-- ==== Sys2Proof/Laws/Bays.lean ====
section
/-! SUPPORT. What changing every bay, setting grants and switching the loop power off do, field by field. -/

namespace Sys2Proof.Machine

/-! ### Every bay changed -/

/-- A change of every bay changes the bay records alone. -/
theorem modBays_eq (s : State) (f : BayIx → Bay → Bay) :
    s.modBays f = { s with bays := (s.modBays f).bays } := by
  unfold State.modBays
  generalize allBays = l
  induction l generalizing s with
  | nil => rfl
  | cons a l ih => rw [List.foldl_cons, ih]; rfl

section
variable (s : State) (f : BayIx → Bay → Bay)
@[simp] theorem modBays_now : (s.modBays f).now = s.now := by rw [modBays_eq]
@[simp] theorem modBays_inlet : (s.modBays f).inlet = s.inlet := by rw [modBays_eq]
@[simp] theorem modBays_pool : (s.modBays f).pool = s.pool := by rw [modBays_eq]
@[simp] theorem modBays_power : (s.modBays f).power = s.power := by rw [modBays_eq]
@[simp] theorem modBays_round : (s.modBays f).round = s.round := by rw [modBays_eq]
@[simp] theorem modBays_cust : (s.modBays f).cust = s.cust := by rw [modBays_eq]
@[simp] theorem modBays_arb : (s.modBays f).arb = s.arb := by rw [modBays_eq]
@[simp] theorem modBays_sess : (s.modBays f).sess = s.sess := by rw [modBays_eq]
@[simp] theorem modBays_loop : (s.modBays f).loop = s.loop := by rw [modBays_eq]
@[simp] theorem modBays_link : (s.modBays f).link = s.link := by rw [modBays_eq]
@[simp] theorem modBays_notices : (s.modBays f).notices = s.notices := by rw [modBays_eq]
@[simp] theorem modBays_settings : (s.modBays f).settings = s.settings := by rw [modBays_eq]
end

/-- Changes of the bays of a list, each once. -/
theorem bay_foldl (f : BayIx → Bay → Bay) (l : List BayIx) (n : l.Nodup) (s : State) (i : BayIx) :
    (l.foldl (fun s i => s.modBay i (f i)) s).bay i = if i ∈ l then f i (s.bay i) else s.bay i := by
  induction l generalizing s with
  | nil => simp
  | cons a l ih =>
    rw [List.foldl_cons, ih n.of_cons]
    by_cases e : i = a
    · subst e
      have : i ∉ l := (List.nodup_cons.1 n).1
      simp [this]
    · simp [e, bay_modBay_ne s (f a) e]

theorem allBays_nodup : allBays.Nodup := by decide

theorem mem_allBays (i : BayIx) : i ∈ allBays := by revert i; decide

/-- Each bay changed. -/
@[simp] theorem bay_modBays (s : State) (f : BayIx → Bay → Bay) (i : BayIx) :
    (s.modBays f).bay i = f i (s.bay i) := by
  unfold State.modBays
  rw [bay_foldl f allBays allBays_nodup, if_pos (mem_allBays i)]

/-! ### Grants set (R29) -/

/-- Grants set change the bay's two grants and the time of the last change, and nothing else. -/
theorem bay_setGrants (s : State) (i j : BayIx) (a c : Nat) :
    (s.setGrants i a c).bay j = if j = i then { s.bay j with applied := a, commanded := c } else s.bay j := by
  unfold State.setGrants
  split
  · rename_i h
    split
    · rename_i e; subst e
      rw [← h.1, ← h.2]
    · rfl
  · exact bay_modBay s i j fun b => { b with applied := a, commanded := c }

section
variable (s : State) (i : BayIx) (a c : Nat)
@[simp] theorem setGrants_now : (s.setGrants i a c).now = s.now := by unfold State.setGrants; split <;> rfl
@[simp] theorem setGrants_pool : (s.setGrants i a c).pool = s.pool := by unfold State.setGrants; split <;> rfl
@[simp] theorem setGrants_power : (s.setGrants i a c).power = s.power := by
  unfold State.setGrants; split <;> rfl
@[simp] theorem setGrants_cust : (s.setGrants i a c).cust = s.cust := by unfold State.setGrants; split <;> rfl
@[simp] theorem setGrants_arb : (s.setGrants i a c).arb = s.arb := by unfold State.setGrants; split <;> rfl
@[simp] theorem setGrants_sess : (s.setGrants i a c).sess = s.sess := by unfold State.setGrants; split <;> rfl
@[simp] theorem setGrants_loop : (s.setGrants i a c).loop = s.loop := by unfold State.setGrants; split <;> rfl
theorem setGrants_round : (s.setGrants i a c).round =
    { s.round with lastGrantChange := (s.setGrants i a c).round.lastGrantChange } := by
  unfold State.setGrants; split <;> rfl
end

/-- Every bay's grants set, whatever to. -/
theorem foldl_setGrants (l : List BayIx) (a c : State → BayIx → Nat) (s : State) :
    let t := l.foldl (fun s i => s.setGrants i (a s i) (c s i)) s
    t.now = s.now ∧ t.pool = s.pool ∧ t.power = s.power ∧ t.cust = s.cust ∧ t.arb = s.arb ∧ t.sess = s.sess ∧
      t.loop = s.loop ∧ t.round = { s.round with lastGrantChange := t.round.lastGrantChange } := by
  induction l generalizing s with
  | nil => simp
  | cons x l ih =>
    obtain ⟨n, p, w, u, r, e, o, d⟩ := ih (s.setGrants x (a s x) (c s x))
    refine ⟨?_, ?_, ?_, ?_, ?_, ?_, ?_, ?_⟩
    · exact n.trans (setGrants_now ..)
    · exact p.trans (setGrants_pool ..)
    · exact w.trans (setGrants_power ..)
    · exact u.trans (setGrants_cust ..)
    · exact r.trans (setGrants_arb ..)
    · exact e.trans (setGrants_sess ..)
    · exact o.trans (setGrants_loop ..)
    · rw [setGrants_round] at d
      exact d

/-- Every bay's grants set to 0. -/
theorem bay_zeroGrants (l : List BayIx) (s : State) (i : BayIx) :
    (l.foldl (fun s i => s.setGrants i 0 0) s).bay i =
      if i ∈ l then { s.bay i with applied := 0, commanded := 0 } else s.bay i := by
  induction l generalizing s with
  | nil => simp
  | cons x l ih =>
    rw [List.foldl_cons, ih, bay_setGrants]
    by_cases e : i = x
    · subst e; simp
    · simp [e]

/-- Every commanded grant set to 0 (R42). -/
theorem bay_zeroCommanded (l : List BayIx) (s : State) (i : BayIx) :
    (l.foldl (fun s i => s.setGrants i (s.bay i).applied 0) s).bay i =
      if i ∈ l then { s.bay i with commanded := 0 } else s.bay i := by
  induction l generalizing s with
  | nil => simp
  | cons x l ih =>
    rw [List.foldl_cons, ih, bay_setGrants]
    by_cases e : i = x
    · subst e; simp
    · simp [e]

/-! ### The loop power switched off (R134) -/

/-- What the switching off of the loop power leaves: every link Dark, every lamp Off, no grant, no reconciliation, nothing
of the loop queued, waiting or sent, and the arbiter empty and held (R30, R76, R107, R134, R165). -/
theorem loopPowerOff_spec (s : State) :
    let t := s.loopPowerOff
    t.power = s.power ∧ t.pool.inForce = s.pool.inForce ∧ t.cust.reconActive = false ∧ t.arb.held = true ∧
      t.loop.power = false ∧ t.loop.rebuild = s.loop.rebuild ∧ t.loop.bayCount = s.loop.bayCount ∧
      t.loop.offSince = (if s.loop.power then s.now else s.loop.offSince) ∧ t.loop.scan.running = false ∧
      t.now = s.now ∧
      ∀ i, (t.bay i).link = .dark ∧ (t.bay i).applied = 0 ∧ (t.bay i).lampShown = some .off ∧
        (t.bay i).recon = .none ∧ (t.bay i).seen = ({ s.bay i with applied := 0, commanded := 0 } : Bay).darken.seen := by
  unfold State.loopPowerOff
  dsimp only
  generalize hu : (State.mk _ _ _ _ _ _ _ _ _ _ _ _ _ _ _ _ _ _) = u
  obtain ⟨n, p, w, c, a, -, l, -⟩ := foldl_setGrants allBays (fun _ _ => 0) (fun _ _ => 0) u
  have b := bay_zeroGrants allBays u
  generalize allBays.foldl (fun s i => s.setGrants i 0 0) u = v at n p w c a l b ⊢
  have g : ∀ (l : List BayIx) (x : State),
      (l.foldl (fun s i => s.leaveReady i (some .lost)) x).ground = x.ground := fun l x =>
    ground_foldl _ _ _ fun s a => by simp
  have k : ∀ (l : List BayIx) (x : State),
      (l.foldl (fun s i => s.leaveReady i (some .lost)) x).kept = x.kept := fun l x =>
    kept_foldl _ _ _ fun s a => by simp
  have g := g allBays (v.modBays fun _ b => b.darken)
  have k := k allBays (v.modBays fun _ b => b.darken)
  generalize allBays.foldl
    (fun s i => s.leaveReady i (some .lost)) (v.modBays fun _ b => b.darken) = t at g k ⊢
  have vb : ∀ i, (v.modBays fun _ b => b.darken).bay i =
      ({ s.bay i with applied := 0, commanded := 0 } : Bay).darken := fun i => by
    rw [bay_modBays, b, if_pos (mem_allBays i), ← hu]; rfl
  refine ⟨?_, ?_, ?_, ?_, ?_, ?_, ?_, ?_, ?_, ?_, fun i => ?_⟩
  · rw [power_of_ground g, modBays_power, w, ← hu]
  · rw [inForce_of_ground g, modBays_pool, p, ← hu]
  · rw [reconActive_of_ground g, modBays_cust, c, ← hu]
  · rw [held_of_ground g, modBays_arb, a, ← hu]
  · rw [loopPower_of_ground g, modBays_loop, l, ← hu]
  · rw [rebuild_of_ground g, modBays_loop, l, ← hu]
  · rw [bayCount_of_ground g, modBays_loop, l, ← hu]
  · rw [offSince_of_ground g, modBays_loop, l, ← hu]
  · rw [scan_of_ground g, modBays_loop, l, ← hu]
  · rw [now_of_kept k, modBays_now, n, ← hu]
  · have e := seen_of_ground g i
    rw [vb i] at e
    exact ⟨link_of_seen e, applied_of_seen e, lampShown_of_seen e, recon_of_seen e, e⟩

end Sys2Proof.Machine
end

-------

**Requirement**:
Could you transcribe the entries above word for word, from the line with "s.arb := by rw [modBays_eq]" down to the line with "s.link := by rw [modBays_eq]", keeping both?

**Solution to the problem**:
@[simp] theorem modBays_arb : (s.modBays f).arb = s.arb := by rw [modBays_eq]
@[simp] theorem modBays_sess : (s.modBays f).sess = s.sess := by rw [modBays_eq]
@[simp] theorem modBays_loop : (s.modBays f).loop = s.loop := by rw [modBays_eq]
@[simp] theorem modBays_link : (s.modBays f).link = s.link := by rw [modBays_eq]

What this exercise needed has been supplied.